¿Existen ahí fuera civilizaciones extraterrestres capaces de construir naves y tecnología para viajar entre las estrellas? Esta es la pregunta que va a intentar resolver un equipo internacional liderado por el polémico astrofísico de Harvard, Avi Loeb, quien buscará vida inteligente pasada o presente a través del bautizado como Proyecto Galileo.

La idea es analizar datos de estudios astronómicos y observaciones de telescopios, así como diseñar nuevos algoritmos utilizando inteligencia artificial, con el fin de identificar posibles viajeros interestelares, satélites construidos por extraterrestres y fenómenos aéreos no identificados (UAP, nuevas siglas para objetos volantes no identificados), según un comunicado emitido recientemente.

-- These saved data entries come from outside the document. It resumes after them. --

-- ==== Sys2Proof/Machine/SafetyMech.lean ====
section
/-! DEFINITION. Machine/SafetyMech.lean: the mechanisms of functional safety: SRAM, residue and link checks, clock monitors,
the safe state, safety records, conservation audits, conditions of the guarantees (17_functional_safety.md R404 to R422,
R482, R483; 19 R448). -/

namespace Sys2Proof.Machine

/-! ## SRAM, residue and link checks (R407 to R409) -/

/-- A core's SRAM is uncorrectable: the core is fenced (R346); one fenced already is only counted. -/
def coreUe (s : Mach) (c : Nat) : Mach := if (s.core c).fenced then s.bump (safReg 0x20) 1 else coreFence s c .sram
/-- The same of a cluster's buffer or command processor (R348). -/
def clusterUe (s : Mach) (k : Nat) : Mach := if (s.cluster k).fenced then s.bump (safReg 0x20) 1 else clusterFence s k
/-- An uncorrectable line of a shared cache: a clean one is dropped and refilled from the stack, a dirty one written back
with slag in each affected sector. -/
def cacheUe (s : Mach) (g set way sectors : Nat) : Mach :=
  let ls := tabGet (fun _ => []) s.cache (2048 * g + set)
  let s := (s.bump (safReg 0x20) 1).recordDue
    { mech := 0x14#8, unit := w32 g, die := BitVec.ofNat 2 (g / 8), source := 0x3FF#10, status := 0#16, detail := [] }
  match ls[way]? with
  | none => s
  | some l =>
    let s := s.replaceSet g set (ls.eraseIdx way)
    if l.dirty then each (fun i s => if sectors.testBit i then s.setSlag (128 * l.tag + 64 * i) true else s) [0, 1] s else s
/-- An uncorrectable error of an accumulator row, named as full mode names it (04 R88, R100): a checksum mismatch of the row's
drain check, which replays the command whose tile has the row still to drain; INTEGER is 1 where the row's slot is one of a tile that
accumulates in I32 (R99). -/
def accumulatorUe (s : Mach) (e slot row : Nat) : Mach :=
  let en := s.eng e
  let block := 4 * slot + row / 8
  let (q, sl, rows) := if en.mode then (block / 32, block % 32, [2 * (row % 8), 2 * (row % 8) + 1]) else (0, slot, [row])
  let x := en.quarter q
  let int := tabGet (fun _ => false) x.intSlots sl
  match rows.find? fun r => x.pendingRows.contains (sl * 32 + r) with
  | none => reportMismatch s e 2 q sl (rows.headD 0) int
  | some r =>
    match x.tiles.find? fun t => t.drain && decide (t.slot ≤ sl) && decide (sl < t.slot + ceilDiv t.rows t.side) with
    | none => reportMismatch s e 2 q sl r int
    | some t => (mismatch s e 2 q sl r t.isInt t.cmd).endTile e q t
/-- SRAM_SCRUB: the outcome of one decode, by a scrubber or an access (R407). -/
def sramScrub (s : Mach) (a : SramArray) (found : Secded) : Mach :=
  match found with
  | .clean => s
  | .corrected => s.bump (safReg 0x1C) 1
  | .uncorrectable =>
    match a with
    | .scratchpad c | .castPlan c | .translation c => coreUe s c.toNat
    | .accumulator e slot row => coreUe (accumulatorUe s e.toNat slot.toNat row.toNat) (e.toNat / 4)
    | .clusterBuffer k | .commandProcessor k => clusterUe s k.toNat
    | .sharedCache g set way sectors => cacheUe s g.toNat set.toNat way.toNat sectors.toNat
    | .flask d p => (s.bump (safReg 0x20) 1).dangerous
        { mech := 0x0A#8, unit := w32 (4 * d.toNat + p.toNat), die := d, source := 0x3FF#10, status := 0#16, detail := [] }
/-- SRAM_SCRUB. -/
def execSramScrub (a : SramArray) (found : Secded) (s : State) : Host.Outcome State Fault Refusal :=
  .next { s with m := sramScrub s.m a found }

«La ciencia no debería rechazar posibles explicaciones que tengan que ver con extraterrestres solo por el estigma social o preferencias culturales que chocan contra el método científico de investigación empírica e imparcial -afirma Loeb en la misiva-. Ahora debemos ‘atrevernos a mirar a través de nuevos telescopios’, tanto literal como de forma figurada».

Loeb, quien también es director del Instituto de Teoría y Computación en el Centro Harvard-Smithsonian de Astrofísica, sugirió anteriormente que el primer viajero interestelar llamado Oumuamua -que fue divisado en 2017 cuando abandonaba nuestro Sistema Solar, por lo que no pudo ser ampliamente investigado y catalogado con seguridad- era una nave alienígena varada. Loeb se apoyaba en lo errático de su trayectoria -se aceleraba sin explicación o no presentaba los rasgos característicos de un cometa o un asteroide- para afirmar que se trataba de tecnología extraterrestre, teoría que aún hoy mantiene. «Solo podemos especular si Oumuamua puede ser desentrañado por explicaciones naturales nunca antes vistas, o si debemos estirar nuestra imaginación y pensar que, tal vez, sea un objeto tecnológico extraterrestre, similar a una vela de luz muy delgada o una antena de comunicaciones, que encajaría en el espacio astronómico», afirma Loeb.

Por ello, el equipo del Proyecto Galileo se afanará por encontrar otros objetos similares, amén de desarrollar estrategias para encontrar y rastrear tales cuerpos tanto desde el espacio y desde los observatorios terrestres. Otras áreas de investigación del proyecto incluirán la búsqueda de pequeños satélites extraterrestres que puedan estar observando la Tierra y el análisis de avistamientos de UAP (anteriormente conocidos como OVNIS).

Según los impulsores de este proyecto, la búsqueda activa «mejora en gran medida las posibilidades de encontrar los primeros ejemplos de tecnología alienígena». Es decir, de descubrir que, realmente, la verdad está ahí fuera. Desde luego, Loeb parece no rendirse.